Obviously you are wrong about where I live.
My apologies, but have you found any source for things that you need that require a long drive? The only store in the community where I live is a gas station with snacks and pizza.
What did folks do before Amazon was a source for everything? Plan an occasional shopping trip and order directly from mail-order companies. I know, Amazon is very convenient, but it's not essential.
Well, there was a pandemic, and many, many people were homebound—customers and clerks—for a long time. Many businesses closed. Even the Dollar Store in the county seat has products on pallets in the aisles because they don't hire enough people to stock the shelves. And mom and pop stores are often short of inventory or even closed. Amazon profited from all this.
I buy directly from the manufacturer. I'm very rural. I can't buy much, even if I wanted to which I don't, from Walmart. So I go directly to the manufacturer website. I buy the same exact vitamins and supplements I had on subscriptions at Amazon from iHerb. So many ways around. Every Jan, I always bought an Ansel Adams calendar from Amazon. Like clockwork. Barnes & Noble has the same calendar. I also bought a Nook, and have purchased ebooks through them, instead of Amazon Kindle. Where there's a will, there's a way.
Brava!
No problem. I was speaking out against prime more than amazon generally. Amazon is a wonderful option for people needing medical and home care supplies.
I do try to find local providers for food. Do you know local folks who grow food, or process their own meat? Can you join with neighbors to purchase from a near by town? Or join a CSA? Can churches get involved?
It will vary of course on where you live. And your physical mobility. As I grow older and become a bit less mobile, my definitions of convenience have changed.
I am retired now, but have worked with rural communities who establish volunteer run grocery cooperatives. In another town, the meat locker expanded its business to include deli and grocery. Food deserts exist in urban and rural areas, but access challenges differ.
Exactly.
These billionaire collaborators need to be hunted down, just like the rest of the Nazis.
We the People must find ways to punish corporate America for its support of fascism. We must boycott, strike, picket, innovate.
Thank you for this information. I know what companies to NOT do business with.
Citizens must find alternative ways to obtain the services these rogue companies provide. Boycott them. Cost them money.
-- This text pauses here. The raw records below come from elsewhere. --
-- ==== Sys2Proof/Laws/Objects.lean ====
section
/-! SUPPORT. Objects under updates: a read after a write, and what leaves objects alone (13 R350). -/

namespace Sys2Proof.Machine

theorem tabGet_tabInsert {α : Type} (d : α) (t : Tab α) (k : Nat) (v : α) (k' : Nat) (h : ∀ e ∈ t, e.1 ≠ k) :
    tabGet d (tabInsert k v t) k' = if k' = k then v else tabGet d t k' := by
  induction t with
  | nil => simp [tabInsert, tabGet]
  | cons e t ih =>
    obtain ⟨j, w⟩ := e
    have hj : j ≠ k := h (j, w) (by simp)
    have ih' := ih fun e he => h e (by simp [he])
    simp only [tabInsert]
    split
    · simp [tabGet]
    · simp only [tabGet, ih']
      by_cases h1 : k' = j
      · subst h1; simp [hj]
      · simp [h1]

theorem tabGet_filter {α : Type} (d : α) (t : Tab α) (k k' : Nat) :
    tabGet d (t.filter fun e => e.1 != k) k' = if k' = k then d else tabGet d t k' := by
  induction t with
  | nil => simp [tabGet]
  | cons e t ih =>
    obtain ⟨j, w⟩ := e
    by_cases hj : j = k
    · subst hj
      simp only [List.filter_cons, bne_self_eq_false, Bool.false_eq_true, if_false, ih, tabGet]
      split <;> rfl
    · have hb : (j != k) = true := by simp [hj]
      simp only [List.filter_cons, hb, if_true, tabGet, ih]
      by_cases h1 : k' = j
      · subst h1; simp [hj]
      · simp [h1]

/-- A sparse table gives other keys what it gave before. -/
theorem tabGet_tabSet_ne {α : Type} [DecidableEq α] (d d' : α) (t : Tab α) (k : Nat) (v : α) (k' : Nat) (h : k' ≠ k) :
    tabGet d' (tabSet d t k v) k' = tabGet d' t k' := by
  unfold tabSet
  split
  · rw [tabGet_filter]; simp [h]
  · rw [tabGet_tabInsert, tabGet_filter]
    · simp [h]
    · intro e he; simp at he; exact he.2

/-- A sparse table reads back what was written. -/
theorem tabGet_tabSet_self {α : Type} [DecidableEq α] (d : α) (t : Tab α) (k : Nat) (v : α) : tabGet d (tabSet d t k v) k = v := by
  unfold tabSet
  split
  · rename_i h; subst h; rw [tabGet_filter]; simp
  · rw [tabGet_tabInsert]
    · simp
    · intro e he; simp at he; exact he.2

/-- Both at once, with one default. -/
@[simp] theorem tabGet_tabSet {α : Type} [DecidableEq α] (d : α) (t : Tab α) (k : Nat) (v : α) (k' : Nat) :
    tabGet d (tabSet d t k v) k' = if k' = k then v else tabGet d t k' := by
  by_cases h : k' = k
  · subst h; simp [tabGet_tabSet_self]
  · simp [h, tabGet_tabSet_ne]

namespace State

/-- An object reads back what was written, in its width; every other object keeps its value. -/
@[simp] theorem obj_setObj (s : State) (k v k' : Nat) : (s.setObj k v).obj k' = if k' = k then v % 256 ^ lenOf k else s.obj k' := by
  simp only [obj, setObj]
  by_cases h : k' = k
  · subst h; simp
  · simp [h, tabGet_tabSet_ne]

/-- What does not touch the dictionary leaves every object. -/
theorem obj_of_dict (s t : State) (h : t.dict = s.dict) (k : Nat) : t.obj k = s.obj k := by simp [obj, h]

@[simp] theorem withPending_obj (s : State) (x : List Instr) (k : Nat) : (s.withPending x).obj k = s.obj k := rfl
@[simp] theorem withFree_obj (s : State) (x : Nat) (k : Nat) : (s.withFree x).obj k = s.obj k := rfl
@[simp] theorem withWall_obj (s : State) (x : Nat) (k : Nat) : (s.withWall x).obj k = s.obj k := rfl
@[simp] theorem withTime_obj (s : State) (x : KTime) (k : Nat) : (s.withTime x).obj k = s.obj k := rfl
@[simp] theorem withUndo_obj (s : State) (x : List (KTime × Nat × Nat)) (k : Nat) : (s.withUndo x).obj k = s.obj k := rfl
@[simp] theorem withGroups_obj (s : State) (x : List Group) (k : Nat) : (s.withGroups x).obj k = s.obj k := rfl
@[simp] theorem withDue_obj (s : State) (x : List (Nat × KTime)) (k : Nat) : (s.withDue x).obj k = s.obj k := rfl
@[simp] theorem withResult_obj (s : State) (x : Nat) (k : Nat) : (s.withResult x).obj k = s.obj k := rfl
@[simp] theorem withOutbox_obj (s : State) (x : List Emission) (k : Nat) : (s.withOutbox x).obj k = s.obj k := rfl
@[simp] theorem withMem_obj (s : State) (x : Mem) (k : Nat) : (s.withMem x).obj k = s.obj k := rfl
@[simp] theorem withPcie_obj (s : State) (x : Pcie) (k : Nat) : (s.withPcie x).obj k = s.obj k := rfl
@[simp] theorem withPev_obj (s : State) (x : PcieEvents) (k : Nat) : (s.withPev x).obj k = s.obj k := rfl
@[simp] theorem withKs_obj (s : State) (x : Ks) (k : Nat) : (s.withKs x).obj k = s.obj k := rfl
@[simp] theorem withLo_obj (s : State) (x : Lo) (k : Nat) : (s.withLo x).obj k = s.obj k := rfl
@[simp] theorem withCond_obj (s : State) (x : Conditions) (k : Nat) : (s.withCond x).obj k = s.obj k := rfl
@[simp] theorem withIng_obj (s : State) (x : Ingest) (k : Nat) : (s.withIng x).obj k = s.obj k := rfl
@[simp] theorem withRing_obj (s : State) (x : Ring) (k : Nat) : (s.withRing x).obj k = s.obj k := rfl
@[simp] theorem withTrig_obj (s : State) (x : Trig) (k : Nat) : (s.withTrig x).obj k = s.obj k := rfl
@[simp] theorem withFes_obj (s : State) (x : FrontEnds) (k : Nat) : (s.withFes x).obj k = s.obj k := rfl
@[simp] theorem withCal_obj (s : State) (x : Calibration) (k : Nat) : (s.withCal x).obj k = s.obj k := rfl
@[simp] theorem withAcq_obj (s : State) (x : Acq) (k : Nat) : (s.withAcq x).obj k = s.obj k := rfl
@[simp] theorem withSpan_obj (s : State) (x : Span) (k : Nat) : (s.withSpan x).obj k = s.obj k := rfl
@[simp] theorem withHrs_obj (s : State) (x : Tab HostRing) (k : Nat) : (s.withHrs x).obj k = s.obj k := rfl
@[simp] theorem withNet_obj (s : State) (x : Net) (k : Nat) : (s.withNet x).obj k = s.obj k := rfl
@[simp] theorem withViews_obj (s : State) (x : Views) (k : Nat) : (s.withViews x).obj k = s.obj k := rfl
@[simp] theorem withGirders_obj (s : State) (x : Tab Girder) (k : Nat) : (s.withGirders x).obj k = s.obj k := rfl
@[simp] theorem withToll_obj (s : State) (x : Toll) (k : Nat) : (s.withToll x).obj k = s.obj k := rfl
@[simp] theorem withProds_obj (s : State) (x : Products) (k : Nat) : (s.withProds x).obj k = s.obj k := rfl
@[simp] theorem withMasks_obj (s : State) (x : Tab Mask) (k : Nat) : (s.withMasks x).obj k = s.obj k := rfl
@[simp] theorem withMovers_obj (s : State) (x : Tab Mover) (k : Nat) : (s.withMovers x).obj k = s.obj k := rfl
@[simp] theorem withCores_obj (s : State) (x : Tab Core) (k : Nat) : (s.withCores x).obj k = s.obj k := rfl
@[simp] theorem withRecd_obj (s : State) (x : Recorder) (k : Nat) : (s.withRecd x).obj k = s.obj k := rfl
@[simp] theorem withHeads_obj (s : State) (x : Tab Head) (k : Nat) : (s.withHeads x).obj k = s.obj k := rfl
@[simp] theorem withMon_obj (s : State) (x : Monitor) (k : Nat) : (s.withMon x).obj k = s.obj k := rfl
@[simp] theorem withSec_obj (s : State) (x : Security) (k : Nat) : (s.withSec x).obj k = s.obj k := rfl
@[simp] theorem withStart_obj (s : State) (x : Startup) (k : Nat) : (s.withStart x).obj k = s.obj k := rfl
@[simp] theorem withPel_obj (s : State) (x : Pelpin) (k : Nat) : (s.withPel x).obj k = s.obj k := rfl

@[simp] theorem obj_setObjI (s : State) (k : Nat) (v : Int) (k' : Nat) : (s.setObjI k v).obj k' = if k' = k then ofSigned (8 * lenOf k) v % 256 ^ lenOf k else s.obj k' := by
  simp [setObjI]

@[simp] theorem obj_addObj (s : State) (k n k' : Nat) : (s.addObj k n).obj k' = if k' = k then (s.obj k + n) % 256 ^ lenOf k else s.obj k' := by simp [addObj]
@[simp] theorem obj_bump (s : State) (k k' : Nat) : (s.bump k).obj k' = if k' = k then (s.obj k + 1) % 256 ^ lenOf k else s.obj k' := by simp [bump]
@[simp] theorem obj_emit (s : State) (e : Emission) (k : Nat) : (s.emit e).obj k = s.obj k := rfl
@[simp] theorem obj_pendVector (s : State) (v k : Nat) : (s.pendVector v).obj k = s.obj k := rfl
@[simp] theorem obj_raiseEvent (s : State) (n k : Nat) : (s.raiseEvent n).obj k = s.obj k := by
  simp only [raiseEvent]; split <;> rfl
@[simp] theorem obj_drawNat (s : State) (n k : Nat) : (s.drawNat n).2.obj k = s.obj k := rfl
@[simp] theorem obj_accessError (s : State) (c b y d k : Nat) : (s.accessError c b y d).obj k = s.obj k := by simp [accessError]

/-- A write of one object changes the dictionary and nothing else. -/
theorem setObj_eq (s : State) (k v : Nat) : s.setObj k v = s.withDict (s.setObj k v).dict := rfl

/-- An event changes the event registers and nothing else (12 R331). -/
theorem raiseEvent_eq (s : State) (n : Nat) : s.raiseEvent n = s.withPev (s.raiseEvent n).pev := by
  simp only [raiseEvent]; split <;> rfl

/-- An event of a source is counted, modulo 2^32 (12 R331). -/
theorem raiseEvent_count (s : State) (n : Nat) : tabGet 0 (s.raiseEvent n).pev.evtCount n = (tabGet 0 s.pev.evtCount n + 1) % 2 ^ 32 := by
  simp only [raiseEvent]; split <;> simp [pendVector, tabUpd]

end State

end Sys2Proof.Machine
end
That might work in your village. It won’t work with Amazon. Target listened for a minute when people got all up in their feelings, but Target, like every other huge corporation, works for the shareholders, not for what you think. When enough shareholders start selling off, that’s when they really listen. So when you swear off shopping at target and Walmart and Amazon and Dollar General (who pays minimum wage and staffs an entire store with TWO employees at most, speaking of human rights violations), after they have shut out all of the local merchants, where are you going to shop? The problem goes not to a single corporation, it goes to our legislative and executive branches. There lies the problem, with relaxed antimonopoly regulations, corrupt mergers, destruction of consumer protections, and the like. So “target” your complaints where they’ll actually make a difference and elect people who care more about average people than stuffing their own pockets.
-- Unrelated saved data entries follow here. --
-- ==== Sys2Proof/Laws/Widths.lean ====
section
/-! SUPPORT. Widths of objects in bytes (13 Table 13-1), for the objects that the statements name. -/

namespace Sys2Proof.Machine

/-- Does one row hold subindex sb with length len at every index from ix on, for n indexes, and no row before it at any of them? -/
def rowsCover (ix n sb len : Nat) : List ObjRow → Bool
  | [] => false
  | r :: rs =>
    if r.sub ≤ sb ∧ sb < r.sub + r.subs * r.stride ∧ (sb - r.sub) % r.stride = 0 ∧ r.ix < ix + n ∧ ix < r.ix + r.ixs then
      decide (r.ix ≤ ix ∧ ix + n ≤ r.ix + r.ixs ∧ r.len = len)
    else rowsCover ix n sb len rs

theorem rowsCover_find (ix n sb len i : Nat) (h1 : ix ≤ i) (h2 : i < ix + n) :
    ∀ rs, rowsCover ix n sb len rs = true → ∃ r, rs.find? (·.holds i sb) = some r ∧ r.len = len
  | [], h => by simp [rowsCover] at h
  | r :: rs, h => by
    unfold rowsCover at h
    split at h
    · rename_i hc
      simp only [decide_eq_true_eq] at h
      refine ⟨r, ?_, h.2.2⟩
      have : r.holds i sb = true := by
        simp only [ObjRow.holds, Bool.and_eq_true, decide_eq_true_eq, beq_iff_eq]; omega
      simp [this]
    · rename_i hc
      obtain ⟨q, hq, hl⟩ := rowsCover_find ix n sb len i h1 h2 rs h
      refine ⟨q, ?_, hl⟩
      have : r.holds i sb = false := by
        by_contra hx
        simp only [Bool.not_eq_false, ObjRow.holds, Bool.and_eq_true, decide_eq_true_eq, beq_iff_eq] at hx
        exact hc (by omega)
      simp [this, hq]

/-- The width of an object whose rows are those of one page. -/
theorem lenOf_page (rows : List ObjRow) (ix n sb len k : Nat) (hr : rowsAt (k / 256) = rows) (hx : k / 256 ≠ 0x180B ∧ k / 256 ≠ 0x180F)
    (hs : k % 256 = sb) (h1 : ix ≤ k / 256) (h2 : k / 256 < ix + n) (hc : rowsCover ix n sb len rows = true) : lenOf k = len := by
  obtain ⟨r, hf, hl⟩ := rowsCover_find ix n sb len _ h1 h2 rows hc
  simp only [lenOf, rowOf, hx.1, hx.2, or_self, if_false, hr, hs, hf, hl]

theorem rowsAt_CalMon (ix : Nat) (h : 0x1300 ≤ ix ∧ ix ≤ 0x13FF) : rowsAt ix = rowsCalMon := by
  unfold rowsAt; repeat rw [if_neg (by omega)]
  rw [if_pos h]

theorem rowsAt_Contexts (ix : Nat) (h : 0x3000 ≤ ix ∧ ix ≤ 0x33FF) : rowsAt ix = rowsContexts := by
  unfold rowsAt; repeat rw [if_neg (by omega)]
  rw [if_pos h]

theorem rowsAt_Display (ix : Nat) (h : 0x1800 ≤ ix ∧ ix ≤ 0x18FF) : rowsAt ix = rowsDisplay := by
  unfold rowsAt; repeat rw [if_neg (by omega)]
  rw [if_pos h]

theorem rowsAt_FrontEnds (ix : Nat) (h : 0x2400 ≤ ix ∧ ix ≤ 0x27FF) : rowsAt ix = rowsFrontEnds := by
  unfold rowsAt; repeat rw [if_neg (by omega)]
  rw [if_pos h]

theorem rowsAt_Movers (ix : Nat) (h : 0x1B00 ≤ ix ∧ ix ≤ 0x1BFF) : rowsAt ix = rowsMovers := by
  unfold rowsAt; repeat rw [if_neg (by omega)]
  rw [if_pos h]

theorem rowsAt_Integrators (ix : Nat) (h : 0x2D00 ≤ ix ∧ ix ≤ 0x2DFF) : rowsAt ix = rowsIntegrators := by
  unfold rowsAt; repeat rw [if_neg (by omega)]
  rw [if_pos h]

theorem rowsAt_Ingest (ix : Nat) (h : 0x1500 ≤ ix ∧ ix ≤ 0x15FF) : rowsAt ix = rowsIngest := by
  unfold rowsAt; repeat rw [if_neg (by omega)]
  rw [if_pos h]

theorem rowsAt_Masks (ix : Nat) (h : 0x3400 ≤ ix ∧ ix ≤ 0x34FF) : rowsAt ix = rowsMasks := by
  unfold rowsAt; repeat rw [if_neg (by omega)]
  rw [if_pos h]

theorem rowsAt_Memory (ix : Nat) (h : 0x1900 ≤ ix ∧ ix ≤ 0x19FF) : rowsAt ix = rowsMemory := by
  unfold rowsAt; repeat rw [if_neg (by omega)]
  rw [if_pos h]

theorem rowsAt_Network (ix : Nat) (h : 0x1700 ≤ ix ∧ ix ≤ 0x171F) : rowsAt ix = rowsNetwork := by
  unfold rowsAt; repeat rw [if_neg (by omega)]
  rw [if_pos h]

theorem rowsAt_Ports (ix : Nat) (h : 0x2000 ≤ ix ∧ ix ≤ 0x23FF) : rowsAt ix = rowsPorts := by
  unfold rowsAt; repeat rw [if_neg (by omega)]
  rw [if_pos h]

theorem rowsAt_Pelpin (ix : Nat) (h : 0x1720 ≤ ix ∧ ix ≤ 0x174F) : rowsAt ix = rowsPelpin := by
  unfold rowsAt; repeat rw [if_neg (by omega)]
  rw [if_pos h]

theorem rowsAt_Recorder (ix : Nat) (h : 0x1A00 ≤ ix ∧ ix ≤ 0x1AFF) : rowsAt ix = rowsRecorder := by
  unfold rowsAt; repeat rw [if_neg (by omega)]
  rw [if_pos h]

theorem rowsAt_Pins (ix : Nat) (h : 0x3600 ≤ ix ∧ ix ≤ 0x36FF) : rowsAt ix = rowsPins := by
  unfold rowsAt; repeat rw [if_neg (by omega)]
  rw [if_pos h]

theorem rowsAt_Spectrograms (ix : Nat) (h : 0x2A40 ≤ ix ∧ ix ≤ 0x2A7F) : rowsAt ix = rowsSpectrograms := by
  unfold rowsAt; repeat rw [if_neg (by omega)]
  rw [if_pos h]

theorem rowsAt_Trestle (ix : Nat) (h : 0x3500 ≤ ix ∧ ix ≤ 0x351F) : rowsAt ix = rowsTrestle := by
  unfold rowsAt; repeat rw [if_neg (by omega)]
  rw [if_pos h]

theorem rowsAt_Truss (ix : Nat) (h : 0x1600 ≤ ix ∧ ix ≤ 0x16FF) : rowsAt ix = rowsTruss := by
  unfold rowsAt; repeat rw [if_neg (by omega)]
  rw [if_pos h]

theorem rowsAt_Views (ix : Nat) (h : 0x2800 ≤ ix ∧ ix ≤ 0x29FF) : rowsAt ix = rowsViews := by
  unfold rowsAt; repeat rw [if_neg (by omega)]
  rw [if_pos h]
We need to work from many angles.
OT: Do you have any plans to cover Nvidia at Davos? The interview with Huang was the must see event, but was overshadowed by tfg and Carney.
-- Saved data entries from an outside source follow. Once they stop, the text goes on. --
/-- A session that closes: its state, what it held, and the requests that wait for it. -/
theorem closeSession_spec (s : State) (n : Nat) :
    (s.closeSession n).obj (Key.ppSessState n) = 0 ∧ (s.closeSession n).sess n = {} ∧ (∀ j, j ≠ n → (s.closeSession n).sess j = s.sess j) ∧
      (s.closeSession n).pel.queue = s.pel.queue.filter (fun r => r.origin.isSome || r.session != n) ∧ ∃ d p x, s.closeSession n = { s with dict := d, pel := p, span := x } := by
  have hsess : ∀ j, tabGet ({} : Session) (tabSet ({} : Session) s.pel.sessions n {}) j = if j = n then {} else s.sess j := fun j => tabGet_tabSet ..
  unfold closeSession
  extract_lets other pel s1 span s2
  have hpel : s2.pel = { s.pel with sessions := tabSet ({} : Session) s.pel.sessions n {}, queue := s.pel.queue.filter other } := rfl
  have hrest : s2 = { s with pel := s2.pel, span := s2.span } := rfl
  obtain ⟨hstate, d, hform⟩ := closeObjects_spec s2 n
  refine ⟨hstate, ?_, fun j hj => ?_, ?_, d, s2.pel, s2.span, ?_⟩
  all_goals clear_value s2
  all_goals rw [hform]
  · show tabGet {} s2.pel.sessions n = {}
    rw [hpel]
    exact (hsess n).trans (if_pos rfl)
  · show tabGet {} s2.pel.sessions j = _
    rw [hpel]
    exact (hsess j).trans (if_neg hj)
  · show s2.pel.queue = _
    rw [hpel]
  · rw [hrest]
    rfl

/-- Requests of a session that has closed are gone from the queue. -/
theorem not_of_closeSession {s : State} {n : Nat} {x : PpRequest} (hx : x ∈ (s.closeSession n).pel.queue) (horigin : x.origin = none) : x.session ≠ n := by
  rw [(closeSession_spec s n).2.2.2.1] at hx
  have h := (List.mem_filter.mp hx).2
  rw [horigin] at h
  simpa using h

/-- A response with DONE changes no object. -/
theorem obj_respond_done (s : State) {r : PpRequest} {body : Bytes} (horigin : r.origin = none) {k : Nat} : (s.respond r Res.done body).obj k = s.obj k := by
  unfold respond
  rw [horigin]
  dsimp only
  split
  · rfl
  · rw [if_neg (by decide), if_neg (by decide)]
    rfl

/-- A response in the handshake: it is sent though no key stands yet, and leaves the states of sessions alone. -/
theorem respond_handshake {s : State} {r : PpRequest} (code : Code) (body : Bytes) (horigin : r.origin = none) (hsession : r.session = 0) :
    (s.respond r code body).pel.queue = s.pel.queue ∧ (∀ n, (s.respond r code body).obj (Key.ppSessState n) = s.obj (Key.ppSessState n)) ∧
      (∀ j, j ≠ 0 → (s.respond r code body).sess j = s.sess j) ∧ (s.respond r code body).outbox.length = s.outbox.length + 1 ∧
      (code = Res.auth → (s.respond r code body).obj Key.ppAuthFail = (s.obj Key.ppAuthFail + 1) % 2 ^ 64) ∧
      (code = Res.busy → (s.respond r code body).obj Key.ppBusy = (s.obj Key.ppBusy + 1) % 2 ^ 64) ∧
      (code ≠ Res.auth → code ≠ Res.busy → ∀ k, (s.respond r code body).obj k = s.obj k) := by
  have hauthfail : ∀ n, Key.ppSessState n ≠ Key.ppAuthFail := fun n => (ppSessState_ne n n).2.2.2.2.2.1
  have hbusyfail : ∀ n, Key.ppSessState n ≠ Key.ppBusy := fun n => (ppSessState_ne n n).2.2.2.2.2.2.1
  have hcount : ∀ v : Nat, v % 256 ^ 8 = v % 2 ^ 64 := fun v => by norm_num
  unfold respond
  rw [horigin]
  dsimp only
  rw [if_neg fun h => h.1 hsession, hsession]
  have hsess : ∀ (x : Session) (j : Nat), j ≠ 0 → (s.putSess 0 x).sess j = s.sess j := fun x j hj => (sess_putSess ..).trans (if_neg hj)
  by_cases hauth : code = Res.auth
  · rw [if_pos hauth]
    refine ⟨rfl, fun n => ?_, hsess _, ?_, fun _ => ?_, fun h => ?_, fun h => absurd hauth h⟩
    · rw [ppSend_obj, obj_bump, if_neg (hauthfail n), putSess_obj]
    · simp
    · rw [ppSend_obj, obj_bump, if_pos rfl, lenOf_ppAuthFail, putSess_obj, hcount]
    · rw [hauth] at h
      exact absurd h (by decide)
  · rw [if_neg hauth]
    by_cases hbusy : code = Res.busy
    · rw [if_pos hbusy]
      refine ⟨rfl, fun n => ?_, hsess _, ?_, fun h => absurd h hauth, fun _ => ?_, fun _ h => absurd hbusy h⟩
      · rw [ppSend_obj, obj_bump, if_neg (hbusyfail n), putSess_obj]
      · simp
      · rw [ppSend_obj, obj_bump, if_pos rfl, lenOf_ppBusy, putSess_obj, hcount]
    · rw [if_neg hbusy]
      exact ⟨rfl, fun n => rfl, hsess _, by simp, fun h => absurd h hauth, fun h => absurd h hbusy, fun _ _ k => rfl⟩

end State

open State

section
variable {s : State} {r : PpRequest} {rest : List PpRequest}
It was revealing and a bit terrifying.
These people should be publicly interviewed along with their politicians who they paid for
If ICE is using that Palantir database, it must be full of crap because ICE seems to keep messing up who they are targeting. Or Palantir is filling the database with the results ICE wants. Time to start suing Palantir as a criminal accessory to ICE's illegal activities, including murder. $100 billion sounds about right.